-- ==== Sys2Proof/Laws/HostSide.lean ====
section
/-! SUPPORT. The host's temporaries and lines. -/

namespace Sys2Proof.Machine

theorem tempWfFrom_mono {lo lo' : Nat} (h : lo' ≤ lo) {l : List (Nat × Nat)} (hl : tempWfFrom lo l = true) :
    tempWfFrom lo' l = true := by
  cases l with
  | nil => rfl
  | cons x rest =>
    obtain ⟨k, v⟩ := x
    simp only [tempWfFrom, Bool.and_eq_true, decide_eq_true_eq] at hl ⊢
    exact ⟨⟨by omega, hl.1.2⟩, hl.2⟩

/-- Setting a temporary keeps the one form. -/
theorem tempSet_wfFrom {lo t : Nat} (v : Nat) (h : lo ≤ t) :
    ∀ {l : List (Nat × Nat)}, tempWfFrom lo l = true → tempWfFrom lo (tempSet l t v) = true := by
  intro l
  induction l generalizing lo with
  | nil => intro _; by_cases hv : v = 0 <;> simp [tempSet, tempWfFrom, hv, h]
  | cons x rest ih =>
    obtain ⟨k, y⟩ := x
    intro hl
    have hl' := hl
    simp only [tempWfFrom, Bool.and_eq_true, decide_eq_true_eq] at hl
    unfold tempSet
    split
    · rename_i htk
      split
      · exact hl'
      · rename_i hv
        simp only [tempWfFrom, Bool.and_eq_true, decide_eq_true_eq]
        exact ⟨⟨h, hv⟩, ⟨⟨by omega, hl.1.2⟩, hl.2⟩⟩
    · split
      · rename_i htk
        split
        · exact tempWfFrom_mono (by omega) hl.2
        · rename_i hv
          simp only [tempWfFrom, Bool.and_eq_true, decide_eq_true_eq]
          subst htk
          exact ⟨⟨h, hv⟩, hl.2⟩
      · rename_i h1 h2
        simp only [tempWfFrom, Bool.and_eq_true, decide_eq_true_eq]
        exact ⟨hl.1, ih (by omega) hl.2⟩

theorem tempSet_wf {l : List (Nat × Nat)} (t v : Nat) (h : tempWf l = true) : tempWf (tempSet l t v) = true :=
  tempSet_wfFrom v (Nat.zero_le t) h

theorem tempGet_of_lt {lo t : Nat} (h : t < lo) : ∀ {l : List (Nat × Nat)}, tempWfFrom lo l = true → tempGet l t = 0 := by
  intro l
  induction l generalizing lo with
  | nil => intro _; rfl
  | cons x rest ih =>
    obtain ⟨k, y⟩ := x
    intro hl
    simp only [tempWfFrom, Bool.and_eq_true, decide_eq_true_eq] at hl
    rw [tempGet, if_neg (by omega)]
    exact ih (by omega) hl.2

theorem tempGet_tempSet_from {lo t q v : Nat} :
    ∀ {l : List (Nat × Nat)}, tempWfFrom lo l = true → tempGet (tempSet l t v) q = if q = t then v else tempGet l q := by
  intro l
  induction l generalizing lo with
  | nil =>
    intro _
    by_cases hv : v = 0
    · simp [tempSet, tempGet, hv]
    · simp [tempSet, tempGet, hv, eq_comm]
  | cons x rest ih =>
    obtain ⟨k, y⟩ := x
    intro hl
    simp only [tempWfFrom, Bool.and_eq_true, decide_eq_true_eq] at hl
    unfold tempSet
    split
    · rename_i htk
      split
      · rename_i hv
        by_cases hq : q = t
        · subst hq
          rw [if_pos rfl, hv, tempGet, if_neg (by omega), tempGet_of_lt (by omega) hl.2]
        · rw [if_neg hq]
      · by_cases hq : q = t
        · subst hq; simp [tempGet]
        · rw [tempGet, if_neg (Ne.symm hq), if_neg hq]
    · split
      · rename_i htk
        subst htk
        split
        · rename_i hv
          by_cases hq : q = t
          · subst hq
            rw [if_pos rfl, hv, tempGet_of_lt (by omega) hl.2]
          · rw [if_neg hq, tempGet, if_neg (Ne.symm hq)]
        · by_cases hq : q = t
          · subst hq; simp [tempGet]
          · rw [tempGet, if_neg (Ne.symm hq), if_neg hq, tempGet, if_neg (Ne.symm hq)]
      · rename_i h1 h2
        by_cases hq : q = k
        · subst hq
          rw [tempGet, if_pos rfl, tempGet, if_pos rfl, if_neg (Ne.symm h2)]
        · rw [tempGet, if_neg (Ne.symm hq), ih hl.2, tempGet, if_neg (Ne.symm hq)]

/-- A temporary reads as it was last set, and setting one leaves every other alone. -/
theorem tempGet_tempSet {l : List (Nat × Nat)} (t q v : Nat) (h : tempWf l = true) :
    tempGet (tempSet l t v) q = if q = t then v else tempGet l q := tempGet_tempSet_from h

/-- All a host line that completes can do to the block: what one bus access of its own does, or nothing. The host side
moves on. -/
theorem runLine_next {line : HostLine} {s t : State} (h : runLine line s = .next t) :
    ∃ u, ((∃ acc, busAccess acc s = .next u) ∨ u = s) ∧ ∃ pc temps,
      t = { u with env := { u.env with pc := pc, temps := temps } } ∧
        (tempWf u.env.temps = true → tempWf temps = true) := by
  have hself : ∀ u : State, ∃ pc temps, u = { u with env := { u.env with pc := pc, temps := temps } } ∧
      (tempWf u.env.temps = true → tempWf temps = true) := fun u => ⟨u.env.pc, u.env.temps, rfl, id⟩
  cases line with
  | st off v k =>
    simp only [runLine] at h
    split at h
    · rename_i u hu
      obtain rfl := Host.Outcome.next.inj h
      exact ⟨u, Or.inl ⟨_, hu⟩, u.env.pc + 1, u.env.temps, rfl, id⟩
    · exact absurd h (by simp)
    · exact absurd h (by simp)
  | ld off n k =>
    simp only [runLine] at h
    split at h
    · rename_i u hu
      obtain rfl := Host.Outcome.next.inj h
      exact ⟨u, Or.inl ⟨_, hu⟩, u.env.pc + 1, tempSet u.env.temps n _, rfl, tempSet_wf _ _⟩
    · exact absurd h (by simp)
    · exact absurd h (by simp)
  | assign n e =>
    obtain rfl := Host.Outcome.next.inj h
    exact ⟨s, Or.inr rfl, s.env.pc + 1, tempSet s.env.temps n _, rfl, tempSet_wf _ _⟩
  | bnz n mask l =>
    obtain rfl := Host.Outcome.next.inj h
    refine ⟨s, Or.inr rfl, ?_⟩
    split <;> exact ⟨_, s.env.temps, rfl, id⟩
  | beq n v l =>
    obtain rfl := Host.Outcome.next.inj h
    refine ⟨s, Or.inr rfl, ?_⟩
    split <;> exact ⟨_, s.env.temps, rfl, id⟩
  | bne n v l =>
    obtain rfl := Host.Outcome.next.inj h
    refine ⟨s, Or.inr rfl, ?_⟩
    split <;> exact ⟨_, s.env.temps, rfl, id⟩
  | halt =>
    obtain rfl := Host.Outcome.next.inj h
    exact ⟨s, Or.inr rfl, hself s⟩

/-- All a host step that completes can do. -/
theorem hostStep_next {s t : State} (h : hostStep s = .next t) :
    ∃ u, ((∃ acc, busAccess acc s = .next u) ∨ u = s) ∧ ∃ pc temps,
      t = { u with env := { u.env with pc := pc, temps := temps } } ∧
        (tempWf u.env.temps = true → tempWf temps = true) := by
  unfold hostStep at h
  split at h
  · obtain rfl := Host.Outcome.next.inj h
    exact ⟨s, Or.inr rfl, s.env.pc, s.env.temps, rfl, id⟩
  · exact runLine_next h

end Sys2Proof.Machine
end

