theorem pdivremLoop_eq_pdivrem {a b n : Nat} (hb : b ≠ 0) (hn : deg a - deg b < n) :
    pdivremLoop b n 0 a = pdivrem a b := by
  rcases le_total n (bitLen a) with hle | hle
  · exact pdivremLoop_eq_of_le hb hn hle
  · exact (pdivremLoop_eq_of_le hb (deg_sub_lt_of_bitLen_le hb le_rfl) hle).symm

/-- Settles O24: the degree drops in every iteration, so `deg(r) - deg(b) + 1` iterations reach the loop's end. -/
theorem longDivisionLoop : Obligations.LongDivisionLoop :=
  ⟨fun _ _ q _ hb hn => pdivremLoop_unroll q hb (deg_sub_lt_of_bitLen_le hb hn), fun _ _ hb h => deg_cancel_lt hb h,
    fun _ _ hb => pdivremLoop_eq_pdivrem hb (by omega), fun _ _ h => pdivrem_of_deg_lt h⟩

/-! ### The division identity -/

/-- The division identity, read over the polynomials. -/
theorem eq_clmul_xor_iff {a b q r : Nat} : a = clmul q b ^^^ r ↔ toPoly q * toPoly b + toPoly r = toPoly a := by
  rw [← toPoly_inj, toPoly_xor, toPoly_clmul, eq_comm]

theorem deg_pdivrem_snd_lt (a : Nat) {b : Nat} (hb : b ≠ 0) : deg (pdivrem a b).2 < deg b :=
  deg_lt_deg_iff.mpr (bitLen_pdivrem_snd_lt a hb)

/-- The pair that meets the identity is the one `pdivrem` gives (43_long_division.md R142). -/
theorem pdivrem_eq_of_identity {a b q r : Nat} (hb : b ≠ 0) (h : a = clmul q b ^^^ r) (hr : deg r < deg b) :
    pdivrem a b = (q, r) := by
  obtain ⟨hq, hrem⟩ := pdivrem_unique (bitLen_pdivrem_snd_lt a hb) (deg_lt_deg_iff.mp hr)
    ((toPoly_pdivrem a hb).trans (eq_clmul_xor_iff.mp h).symm)
  exact Prod.ext hq hrem

/-- Settles O22. -/
theorem divisionIdentity : Obligations.DivisionIdentity :=
  fun a _ hb => ⟨eq_clmul_xor_iff.mpr (toPoly_pdivrem a hb), deg_pdivrem_snd_lt a hb,
    fun _ _ h hr => (pdivrem_eq_of_identity hb h hr).symm⟩

theorem pdivrem_one (a : Nat) : pdivrem a 1 = (a, 0) :=
  pdivrem_eq_of_identity one_ne_zero (eq_clmul_xor_iff.mpr (by simp)) (by decide)

theorem pdivrem_self {b : Nat} (hb : b ≠ 0) : pdivrem b b = (1, 0) :=
  pdivrem_eq_of_identity hb (eq_clmul_xor_iff.mpr (by simp)) (deg_zero_lt hb)

/-! ### The widths of the results -/

theorem deg_toNat (x : Nat) : (deg x).toNat = bitLen x - 1 := by
  rw [deg_eq_bitLen]
  omega

theorem two_pow_deg_le {b : Nat} (hb : b ≠ 0) : 2 ^ (deg b).toNat ≤ b := by
  have hpos := bitLen_pos hb
  rw [deg_toNat]
  exact lt_bitLen_iff.mp (by omega)

theorem pdivrem_snd_lt_two_pow_deg (a : Nat) {b : Nat} (hb : b ≠ 0) : (pdivrem a b).2 < 2 ^ (deg b).toNat := by
  have hlt := bitLen_pdivrem_snd_lt a hb
  rw [deg_toNat]
  exact bitLen_le_iff.mp (by omega)

/-- The quotient is that of the polynomials. -/
theorem toPoly_pdivrem_fst (a : Nat) {b : Nat} (hb : b ≠ 0) : toPoly (pdivrem a b).1 = toPoly a /ₘ toPoly b := by
  refine (div_modByMonic_unique _ (toPoly (pdivrem a b).2) (toPoly_monic hb) ⟨?_, ?_⟩).1.symm
  · rw [add_comm, mul_comm, toPoly_pdivrem a hb]
  · exact (toPoly_degree_lt_degree hb).mpr (deg_pdivrem_snd_lt a hb)

theorem deg_eq_natDegree {x : Nat} (h : x ≠ 0) : deg x = (toPoly x).natDegree := by
  have hpos := bitLen_pos h
  rw [deg_eq_bitLen, toPoly_natDegree h]
  omega

/-- A quotient other than 0 needs `deg(b) <= deg(a)`, and then the degrees subtract (43_long_division.md R143). -/
theorem deg_pdivrem_fst {a b : Nat} (hb : b ≠ 0) (hq : (pdivrem a b).1 ≠ 0) :
    deg (pdivrem a b).1 = deg a - deg b := by
  have hle : deg b ≤ deg a := by
    by_contra hlt
    exact hq (by rw [pdivrem_of_deg_lt (not_le.mp hlt)])
  have ha : a ≠ 0 := by
    rintro rfl
    exact absurd hle (not_le.mpr (deg_zero_lt hb))
  rw [deg_eq_natDegree hb, deg_eq_natDegree ha] at hle ⊢
  rw [deg_eq_natDegree hq, toPoly_pdivrem_fst a hb, natDegree_divByMonic _ (toPoly_monic hb)]
  omega

theorem lt_of_deg_lt {x y : Nat} (h : deg x < deg y) : x < y := by
  by_contra hle
  have hlen := bitLen_le_iff.mpr ((not_lt.mp hle).trans_lt (lt_two_pow_bitLen x))
  exact absurd (deg_lt_deg_iff.mp h) (not_lt.mpr hlen)

/-- Dividing by a polynomial of degree 0 gives the dividend; by any other, the degree drops. -/
theorem pdivrem_fst_le (a : Nat) {b : Nat} (hb : b ≠ 0) : (pdivrem a b).1 ≤ a := by
  by_cases hq : (pdivrem a b).1 = 0
  · rw [hq]
    exact Nat.zero_le a
  by_cases hone : b = 1
  · rw [hone, pdivrem_one]
  · have hdeg := deg_pdivrem_fst hb hq
    have hlen := two_le_bitLen hb hone
    refine (lt_of_deg_lt ?_).le
    rw [hdeg, deg_eq_bitLen b]
    omega

/-- Settles O23. -/
theorem divisionWidthBounds : Obligations.DivisionWidthBounds := by
  intro cfg a b ha hb hb0
  refine ⟨pdivrem_snd_lt_two_pow_deg a hb0, two_pow_deg_le hb0, ?_, pdivrem_fst_le a hb0, pdivrem_fst_lt hb0 ha,
    pdivrem_snd_lt hb0 hb⟩
  have hnonneg := deg_nonneg hb0
  exact or_iff_not_imp_left.mpr fun hq => ⟨deg_pdivrem_fst hb0 hq, by omega⟩

/-! ### The command -/

/-- What DIVREM answers: its one check is on the divisor (43_long_division.md R141). -/
theorem exec_divrem {s : State} {c : Snapshot} (hc : s.inflight = some c) (hf : c.Inv s.cfg) :
    exec .divrem s = .next
      (if c.b = 0 then s.failed .divisionByZero else s.succeeded (pdivrem c.a c.b).1 (pdivrem c.a c.b).2) := by
  rw [exec_of_fits (i := .divrem) hc (divremCmd_fits hf)]
  simp only [commandOf, divremCmd, apply_ite s.completeExactly]
  rfl

theorem exec_divrem_of_pdivrem {s : State} {c : Snapshot} {q r : Nat} (hc : s.inflight = some c) (hf : c.Inv s.cfg)
    (hb : c.b ≠ 0) (h : pdivrem c.a c.b = (q, r)) : exec .divrem s = .next (s.succeeded q r) := by
  rw [exec_divrem hc hf, if_neg hb, h]

/-- Settles O21: each corner case is one of the pair of long division, and 0 has the least degree. -/
theorem divremChecksAndResult : Obligations.DivremChecksAndResult := by
  intro s c hc hf
  refine ⟨exec_divrem hc hf, engineStep_of_encode (i := .divrem) hc, fun hb => ⟨fun h => ?_, fun h => ?_, fun h => ?_,
    fun h => ?_⟩⟩
  · exact exec_divrem_of_pdivrem hc hf hb (by rw [h, pdivrem_of_deg_lt (deg_zero_lt hb)])
  · exact exec_divrem_of_pdivrem hc hf hb (by rw [h, pdivrem_one])
  · exact exec_divrem_of_pdivrem hc hf hb (by rw [h, pdivrem_self hb])
  · exact exec_divrem_of_pdivrem hc hf hb (pdivrem_of_deg_lt h)

end Sys2Proof.Machine
end

section
/-! PROOFS. The statements of 44_modulo_reduce.md: the reduction loop and its iterations, the reduction's laws, and MOD with its
check and corner cases. -/

namespace Sys2Proof.Machine

/-! ### The laws of the reduction -/

theorem pmod_xor {p : Nat} (hp : p ≠ 0) (x y : Nat) : pmod p (x ^^^ y) = pmod p x ^^^ pmod p y := by
  refine toPoly_injective ?_
  rw [toPoly_pmod hp, toPoly_xor, toPoly_xor, toPoly_pmod hp, toPoly_pmod hp, Polynomial.add_modByMonic]

/-- The reduction is 0 exactly on the multiples of `p`. -/
theorem pmod_eq_zero_iff {p x : Nat} (hp : p ≠ 0) : pmod p x = 0 ↔ PolyDvd p x := by
  rw [← toPoly_eq_zero, toPoly_pmod hp, Polynomial.modByMonic_eq_zero_iff_dvd (toPoly_monic hp), polyDvd_iff]

theorem pmod_clmul {p : Nat} (hp : p ≠ 0) (q : Nat) : pmod p (clmul q p) = 0 := by
  rw [pmod_eq_zero_iff hp, polyDvd_iff, toPoly_clmul]
  exact dvd_mul_left _ _

theorem pmod_self {p : Nat} (hp : p ≠ 0) : pmod p p = 0 :=
  (pmod_eq_zero_iff hp).mpr (polyDvd_iff.mpr dvd_rfl)

theorem deg_pmod_lt {p : Nat} (hp : p ≠ 0) (x : Nat) : deg (pmod p x) < deg p :=
  deg_lt_deg_iff.mpr (bitLen_pmod_lt hp x)

theorem pmodLoop_of_deg_lt {p x : Nat} (h : deg x < deg p) (n : Nat) : pmodLoop p n x = x := by
  cases n with
  | zero => rfl
  | succ n => rw [pmodLoop, if_neg (not_le.mpr h)]

theorem pmod_of_deg_lt {p x : Nat} (h : deg x < deg p) : pmod p x = x :=
  pmodLoop_of_deg_lt h _

theorem pmod_pmod {p : Nat} (hp : p ≠ 0) (x : Nat) : pmod p (pmod p x) = pmod p x :=
  pmod_of_deg_lt (deg_pmod_lt hp x)

/-- The reduction takes a multiple of `p` out. -/
theorem polyDvd_xor_pmod {p : Nat} (hp : p ≠ 0) (x : Nat) : PolyDvd p (x ^^^ pmod p x) := by
  rw [← pmod_eq_zero_iff hp, pmod_xor hp, pmod_pmod hp, Nat.xor_self]

/-! ### The loop -/

/-- The XOR of an iteration does not change the result: a shifted `p` is a multiple of `p` (44_modulo_reduce.md R150). -/
theorem pmod_xor_shiftLeft {p : Nat} (hp : p ≠ 0) (x k : Nat) : pmod p (x ^^^ p <<< k) = pmod p x := by
  have hshift : pmod p (p <<< k) = 0 := by
    rw [pmod_eq_zero_iff hp, polyDvd_iff, toPoly_shiftLeft]
    exact dvd_mul_right _ _
  rw [pmod_xor hp, hshift, Nat.xor_zero]

/-- The loop's recursion without its bound (44_modulo_reduce.md R150). -/
theorem pmod_unroll {p : Nat} (hp : p ≠ 0) (x : Nat) :
    pmod p x = if deg p ≤ deg x then pmod p (x ^^^ p <<< (deg x - deg p).toNat) else x := by
  split
  · rw [pmod_xor_shiftLeft hp]
  · rename_i hlt
    exact pmod_of_deg_lt (not_le.mp hlt)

__________

■ EXERCISE INSTRUCTIONS ■
If a line of the records above contains the word "subst", count it; then give the total and nothing more.

■ SOLUTION TO THIS PROBLEM ■
7